Last Updated Jun 2012
Bandha is a Sanskrit word that means to bind or lock. It refers to an ability to control the flow of energy or prana throughout the body. It is a practice that can be incorporated into many aspects of yoga including asana, pranayama, and meditation. The bandhas are often associated with our core strengthening muscles and indeed there is an anatomical correlation. Those who study classical yoga will argue that bandhas are not synonymous with muscle contraction, but I believe that only the most intuitive students could work on an energy level before learning how to properly recruit our deep, core muscles.
The muscles that are associated with bandhas have unique and important characteristics that distinguish them from other muscles in the body. They are often dysfunctional in those who have pain. This dysfunction may include weakness and decreased muscular endurance but it also involves poor timing and coordination with other muscles. Dysfunction can also mean too much tension or gripping of the muscles.

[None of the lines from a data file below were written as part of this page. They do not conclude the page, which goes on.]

-- ==== Sys2Proof/Certificates/Slice0/Obligations.lean ====
section
/-! DEFINITION. The statements for the provers. Each names the rules it follows; the values and layouts that are the model's own
choice are said in its docstring and in the assumption log. -/

open Sys2Proof Sys2Proof.Machine

/-- R109, R119, R121: the instructions that change registers alone, and what they leave. MOVGA has an extension word; LDF names one of the
flags 0 to 6. R121: PUSH, POPA and POPO, and their branch-stack traps: PUSH on 16 entries, a pop of an empty stack, POPA of a tag 10 and
POPO of a tag 01. -/
def Obligations.ArbourRegisters : Prop :=
  (∀ (c : Ctx) (a : Bool) (ga gb : BitVec 4) (imm : BitVec 12) (hi : BitVec 8) (ext : BitVec 32) (sel : BitVec 2) (fl : Nat),
    RegistersOnly (.arbNop c.l) c 1 id ∧
    RegistersOnly (.arbNot c.l) c 1 (fun r => { r with acc := !r.acc }) ∧
    RegistersOnly (.arbSeta c.l) c 1 (fun r => { r with acc := true }) ∧
    RegistersOnly (.arbClra c.l) c 1 (fun r => { r with acc := false }) ∧
    RegistersOnly (.arbPutg c.l a ga) c 1 (fun r => r.setGr ga (if a then r.wb else r.wa)) ∧
    RegistersOnly (.arbAddg c.l ga gb imm) c 1 (fun r => r.setGr ga (r.gr gb + imm.signExtend 64)) ∧
    RegistersOnly (.arbMovga c.l ga hi ext) c 2 (fun r => r.setGr ga (BitVec.ofNat 64 (hi.toNat * 2 ^ 32 + ext.toNat))) ∧
    RegistersOnly (.arbXchw c.l) c 1 (fun r => { r with wa := r.wb, wb := r.wa }) ∧
    RegistersOnly (.arbGets c.l a sel) c 1 (fun r => r.setAccu a
      (match sel.toNat with
        | 0 => r.status.zeroExtend 64
        | 1 => r.ts
        | 2 => r.pav.zeroExtend 64
        | _ => BitVec.ofNat 64 r.depth)) ∧
    (fl < 7 → RegistersOnly (.arbLdf c.l fl) c 1 (fun r => { r with acc := r.status.getLsbD fl })) ∧
    RegistersOnly (.arbClrf c.l) c 1 (fun r => { r with status := r.status &&& ~~~(BitVec.ofNat 16 0x10) })) ∧
  (∀ (c : Ctx) (s : State), Ready c 1 1 s →
    let r := s.bank c.l c.x
    (∀ tag : BitVec 2, tag ≠ 3 → r.bstk.length < 16 →
      Does (.arbPush c.l tag) s (Writes c 1 (fun r => { r with bstk := (r.acc, tag) :: r.bstk }) (Begun c 1 s))) ∧
    (∀ tag : BitVec 2, tag ≠ 3 → 16 ≤ r.bstk.length → TrapsAt (.arbPush c.l tag) c 1 Cause.bstk 1 0 s) ∧
    (∀ v tag rest, r.bstk = (v, tag) :: rest → tag ≠ 2 →
      Does (.arbPopa c.l) s (Writes c 1 (fun r => { r with bstk := rest, acc := r.acc && v }) (Begun c 1 s))) ∧
    (∀ v tag rest, r.bstk = (v, tag) :: rest → tag ≠ 1 →
      Does (.arbPopo c.l) s (Writes c 1 (fun r => { r with bstk := rest, acc := r.acc || v }) (Begun c 1 s))) ∧
    (r.bstk = [] → TrapsAt (.arbPopa c.l) c 1 Cause.bstk 2 0 s ∧ TrapsAt (.arbPopo c.l) c 1 Cause.bstk 2 0 s) ∧
    (∀ v rest, r.bstk = (v, 2) :: rest → TrapsAt (.arbPopa c.l) c 1 Cause.bstk 3 0 s) ∧
    (∀ v rest, r.bstk = (v, 1) :: rest → TrapsAt (.arbPopo c.l) c 1 Cause.bstk 3 0 s))

/-- R119, R120: the bit loads: the operand bit is read and combined with ACC, and nothing else changes. R114, R119: the bit stores: ACC or
its inverse is stored; SET and RST store 1 or 0 where ACC is 1, and with ACC 0 store nothing. No register changes. R122: EDGP and EDGN: ACC
becomes the edge between the edge memory and ACC; the memory holds ACC afterwards, on every execution. -/
def Obligations.ArbourBits : Prop :=
  (∀ (c : Ctx) (sp : Space) (off : BitVec 18) (b : BitVec 3),
    Result (.arbLd c.l sp off b) c 1 (loadBit c sp off b) (fun v r => { r with acc := v }) ∧
    Result (.arbLdn c.l sp off b) c 1 (loadBit c sp off b) (fun v r => { r with acc := !v }) ∧
    Result (.arbAnd c.l sp off b) c 1 (loadBit c sp off b) (fun v r => { r with acc := r.acc && v }) ∧
    Result (.arbAndn c.l sp off b) c 1 (loadBit c sp off b) (fun v r => { r with acc := r.acc && !v }) ∧
    Result (.arbOr c.l sp off b) c 1 (loadBit c sp off b) (fun v r => { r with acc := r.acc || v }) ∧
    Result (.arbOrn c.l sp off b) c 1 (loadBit c sp off b) (fun v r => { r with acc := r.acc || !v }) ∧
    Result (.arbXor c.l sp off b) c 1 (loadBit c sp off b) (fun v r => { r with acc := r.acc ^^ v }) ∧
    Result (.arbXorn c.l sp off b) c 1 (loadBit c sp off b) (fun v r => { r with acc := r.acc ^^ !v })) ∧
  (∀ (c : Ctx) (sp : Space) (off : BitVec 18) (b : BitVec 3) (s u : State),
    Ready c 1 1 s → (u.pav c.p).step = false →
    let acc := (s.bank c.l c.x).acc
    (storeOp c sp off (.bit b.toNat acc) (Begun c 1 s) = .ok () u → Does (.arbSt c.l sp off b) s (Writes c 1 id u)) ∧
    (storeOp c sp off (.bit b.toNat (!acc)) (Begun c 1 s) = .ok () u → Does (.arbStn c.l sp off b) s (Writes c 1 id u)) ∧
    (acc = true → storeOp c sp off (.bit b.toNat true) (Begun c 1 s) = .ok () u → Does (.arbSet c.l sp off b) s (Writes c 1 id u)) ∧
    (acc = true → storeOp c sp off (.bit b.toNat false) (Begun c 1 s) = .ok () u → Does (.arbRst c.l sp off b) s (Writes c 1 id u)) ∧
    (acc = false → Does (.arbSet c.l sp off b) s (Writes c 1 id (Begun c 1 s))) ∧
    (acc = false → Does (.arbRst c.l sp off b) s (Writes c 1 id (Begun c 1 s)))) ∧
  (∀ (c : Ctx) (sp : Space) (off : BitVec 18) (b : BitVec 3),
    Result (.arbEdgp c.l sp off b) c 1 (edgeRun c sp off b) (fun m r => { r with acc := r.acc && !m }) ∧
    Result (.arbEdgn c.l sp off b) c 1 (edgeRun c sp off b) (fun m r => { r with acc := !r.acc && m }))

Uddiyana bandha or ‘abdominal lock’ is associated with the transversus abdominis (TA). Normal function of the TA is extremely important for maintaining spinal health, especially for those who are naturally flexible, who have an advanced yoga practice and for women. The TA fibers run horizontally across the abdomen and attach to the fascia of the lower back. When the fibers contract it acts like a corset, cinching in the waist and providing an increase in the intra-abdominal pressure. This pressure creates transient stiffness in the lower back, which results in more stability.
A healthy TA will automatically fire before other muscles are used, for example when lifting the arms. It also works in coordination with the lumbo-sacral multifidi muscles which are short muscles in the lower back that connect the vertebrae together and are essential for a strong, stable spine.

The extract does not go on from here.